Other seeds and cupulae
The number of seeds forms which are assigned to the Lyginopteridales is substantially greater than that of the parent forms. However, it has been found out Lagenostoma in physical connection with other organs no seed forms.
- Sphaerostoma oval from the Lower Carboniferous of Scotland is considered to Heterangium grievii. The ovules are about 2.5 mm long, the integument has three layers with a fibrous middle layer ( Sklerotesta ). The ovule is tightly enclosed by the cupula.

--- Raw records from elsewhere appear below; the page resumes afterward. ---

-- ==== Sys2Proof/Machine/Codec.lean ====
section
/-! DEFINITION. The field codecs (spec/41_field_codecs.md): the codec functions of section 1 and the six
operations of section 2. -/

namespace Sys2Proof.Machine

/-- Cell-voltage encoder: byte A = `v[7:0]`, byte B = `zext_8(v[13:8])` (R120). -/
def encCV (v : Half) : Byte × Byte := (loByte v, (v.extractLsb' 8 6).setWidth 8)

/-- Cell-voltage decoder: `A + (B & 0x3F) * 256` (R121). -/
def decCV (a b : Byte) : Half := BitVec.ofNat 16 (a.toNat + (b &&& 0x3F#8).toNat * 256)

/-- Plain 16-bit encoder, big-endian (R122). -/
def encU16 (v : Half) : Byte × Byte := (hiByte v, loByte v)

/-- Plain 16-bit decoder, big-endian: `{A, B}` (R122). -/
def decU16 (a b : Byte) : Half := a ++ b

/-- Temperature encoder: an exact integer sum, then the clamp (R123). -/
def encT (s : Half) : Byte := BitVec.ofInt 8 (clamp (signed16 s + 40) 0 255)

/-- Temperature decoder: `(E - 40) mod 2^16` (R124). -/
def decT (e : Byte) : Half := BitVec.ofInt 16 ((e.toNat : Int) - 40)

/-- A two-byte codec result as an operation's result: byte A on `fout[0]`, byte B on `fout[1]`. -/
def twoBytesOut (ab : Byte × Byte) : Outputs :=
  { Outputs.zero with fout := { Frame.zero with b0 := ab.1, b1 := ab.2 } }

/-- ENC_CELLV (R125). -/
def execEncCellv (s : State) : Host.Outcome State Fault Refusal :=
  s.drive (twoBytesOut (encCV s.inp.u0))

/-- DEC_CELLV (R126). -/
def execDecCellv (s : State) : Host.Outcome State Fault Refusal :=
  s.drive { Outputs.zero with v0 := decCV s.inp.fin.b0 s.inp.fin.b1 }

/-- ENC_U16 (R127). -/
def execEncU16 (s : State) : Host.Outcome State Fault Refusal :=
  s.drive (twoBytesOut (encU16 s.inp.u0))

/-- DEC_U16 (R128). -/
def execDecU16 (s : State) : Host.Outcome State Fault Refusal :=
  s.drive { Outputs.zero with v0 := decU16 s.inp.fin.b0 s.inp.fin.b1 }

/-- ENC_TEMP (R129). -/
def execEncTemp (s : State) : Host.Outcome State Fault Refusal :=
  s.drive { Outputs.zero with fout := { Frame.zero with b0 := encT s.inp.s0 } }

/-- DEC_TEMP (R130). -/
def execDecTemp (s : State) : Host.Outcome State Fault Refusal :=
  s.drive { Outputs.zero with v0 := decT s.inp.fin.b0 }

end Sys2Proof.Machine
end

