-- ==== Sys2Proof/Machine/Flags.lean ====
section
/-! DEFINITION. The two indications an evaluation drives, `ok` and `bad_op`. They are outputs of the
evaluation, not stored flags (spec/10_state.md R23, spec/60_exceptions.md R241). -/

namespace Sys2Proof.Machine

/-- `ok`: the trailer is the CRC of bytes 0 to 5 (spec/40_crc.md R105, spec/44_frame_decoder.md R201). -/
def Frame.crcOk (f : Frame) : Bool := f.payload.crc == f.trailer

/-- The outputs of a reserved op code: `bad_op` 1 and every other output 0 (spec/45_control.md R231). -/
def badOpOutputs : Outputs := { Outputs.zero with badOp := true }

end Sys2Proof.Machine
end

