-- ==== Sys2Proof/Machine/Errors.lean ====
section
/-! DEFINITION. Transmission errors as the CRC laws speak of them (spec/40_crc.md R106): a data error `e`
and a trailer error `f` added to a frame bit by bit. -/

namespace Sys2Proof.Machine

/-- Six data bytes of zeros. -/
def Payload.zero : Payload := ⟨0, 0, 0, 0, 0, 0⟩

/-- `p XOR e`, byte by byte. -/
def Payload.xor (p e : Payload) : Payload :=
  ⟨p.p0 ^^^ e.p0, p.p1 ^^^ e.p1, p.p2 ^^^ e.p2, p.p3 ^^^ e.p3, p.p4 ^^^ e.p4, p.p5 ^^^ e.p5⟩

/-- A frame with an error pattern added to it. -/
def Frame.xor (f e : Frame) : Frame :=
  ⟨f.b0 ^^^ e.b0, f.b1 ^^^ e.b1, f.b2 ^^^ e.b2, f.b3 ^^^ e.b3,
   f.b4 ^^^ e.b4, f.b5 ^^^ e.b5, f.b6 ^^^ e.b6, f.b7 ^^^ e.b7⟩

/-- `L(e) = crc16(e) XOR crc16(000000000000)`. -/
def crcDelta (e : Payload) : Half := e.crc ^^^ Payload.zero.crc

/-- The error pattern with exactly one bit set: bit `k` of the frame's flat form (R42). -/
def Frame.oneBit (k : Fin 64) : Frame := Frame.ofFlat (1#64 <<< k.val)

end Sys2Proof.Machine
end

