-- ==== Sys2Proof/Tests/Slice0.lean ====
section
/-! SUPPORT. The model's own tests. Expected results come from the spec: the worked examples of the 4N
files and the vectors of spec/95_test_vectors.md (named in each comment), and the encodings of
spec/30_encoding.md. The last part shows that the hypotheses of the statements can be met. -/

namespace Sys2Proof.Tests

open Sys2Proof.Machine

-- The evaluation of a CRC by `decide` nests deeper than the default allows.
set_option maxRecDepth 20000

/-- The outputs of one evaluation written as a line of R71. -/
def run (var : Variant) (line : String) : Option Outputs :=
  match assembleText line with
  | .ok e => some (transfer var e)
  | .error _ => none

/-- Why a line is turned away. -/
def rejected (line : String) : Option LineReject :=
  match assembleText line with
  | .ok _ => none
  | .error r => some r

/-- A state that presents an identifier and a frame. -/
def holding (var : Variant) (id : Word) (f : Frame) : State :=
  { State.resetWith var with inp := { Inputs.zero with idin := id, fin := f } }

/-- The balancing-state frame of V-CRC-07. -/
def balFrame : Frame := ⟨0xFF, 0xFF, 0x00, 0x00, 0x00, 0x2A, 0x85, 0x28⟩

/-- The frame of V-CRC-15. -/
def countFrame : Frame := ⟨0x01, 0x02, 0x03, 0x04, 0x05, 0x06, 0xD7, 0x1C⟩

/-! ### Well-formedness: one ill-formed line for each check -/

theorem test_wf_refuses_wide_value : (⟨.core .makeId, [.num .mod 256]⟩ : Line).wf = false := by decide
theorem test_wf_refuses_negative_unsigned : (⟨.core .makeId, [.num .mod (-1)]⟩ : Line).wf = false := by decide
theorem test_wf_refuses_low_temperature : (⟨.core .encTemp, [.num .s0 (-32769)]⟩ : Line).wf = false := by decide
theorem test_wf_refuses_short_frame : (⟨.core .crcGen, [.fin [1, 2, 3]]⟩ : Line).wf = false := by decide
theorem test_wf_refuses_wide_byte :
    (⟨.core .crcGen, [.fin [256, 0, 0, 0, 0, 0, 0, 0]]⟩ : Line).wf = false := by decide
theorem test_wf_refuses_port_twice :
    (⟨.core .encU16, [.num .u0 1, .num .u0 1]⟩ : Line).wf = false := by decide
theorem test_wf_takes_port_ends :
    (⟨.core .encTemp, [.num .s0 (-32768), .num .mod 255, .num .mask 0xFFFFFFFF]⟩ : Line).wf = true := by decide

- Salpingostoma dasu from the volcanic ash of Oxroad Bay ( Scotland) is up to 5 cm long with a diameter of 6 mm. The integument has six longitudinal ribs, which terminate at the top in free flap. Pollen chamber and Lagenostom are similar to Lagenostoma. The found in the seeds of plants pollen is large with 104 microns.
- Conostoma includes a number of species from the Upper Carboniferous of Europe and North America. The seeds are radial symmetry with a maximum of one centimeter in diameter. The Lagenostom is toroidally. Conostoma kestospermum has an unusual integument. The Sklerotesta consists of two zones: the cells of the outer zone are perpendicular to the longitudinal axis and form distinct, irregular bands that run around the seed.
- Other seeds are Coronostoma, Physostoma, Calathosperma and Gnetopsis.
More pollen organs
Pollen organs are much less well known than the seeds. Besides Crossotheca / Feraxotheca there is a second type of pollen organs: in Telangium and '' Telangiopsis that first appear in the Upper Tournaisian, sit the pollen organs of monopodial branched structures that may replace a portion of a vegetative frond or the whole frond. Telangium scottii is widely used in the UK and consists of 1.7 mm long synangia of eight thick-walled, basal fused sporangia. Telangium fossils from Illinois consist of eight radially arranged sporangia that form a cup-shaped Synangium with a parenchymatous center. Telangiopsis Telangium resemble, but are obtained as compression fossils. The Sporangiengruppen at the ends of dichotomous or monopodial branched axes that do not have leaf blades.
The younger Phacelotheca from Scotland sitting on stems, at Mellissiotheca, also from Scotland, there is a Synangium from 50 to 150 sporangia in a parenchymatous cushion. Your similar Schopfiangium from North America.
Dichotangium quadrothecum from the Lower Carboniferous consists of istom branched twigs, other peaks are synangia, the flat structures of 12 or 24 unfused sporangia are. A sporangium is about 2 mm long tip sharpened. These structures are associated with the fronds of Diplopteridium holdenii, consisting of two to three times forked fronds. The leaflets are slashed flat and strong.
Early pollen organs such Telangium are very similar to those of Progymnospermen. The development of the Progymnospermen sporangia to Telangium can be considered the formation of a flat frond structure that supports their synangia on the underside of leaves, are interpreted.
Botanical history
The presence of the characteristic glands at all plant organs of Lyginopteris has allowed Oliver and Scott, 1904, to reconstruct from individual parts, the whole plant. Thus the existence of the seed ferns was established.
Documents
- Thomas N. Taylor, Edith L. Taylor: The Biology and Evolution of Fossil Plants. Prentice Hall, Englewood Cliffs 1993, ISBN 0-13-651589-4, pp. 494-522.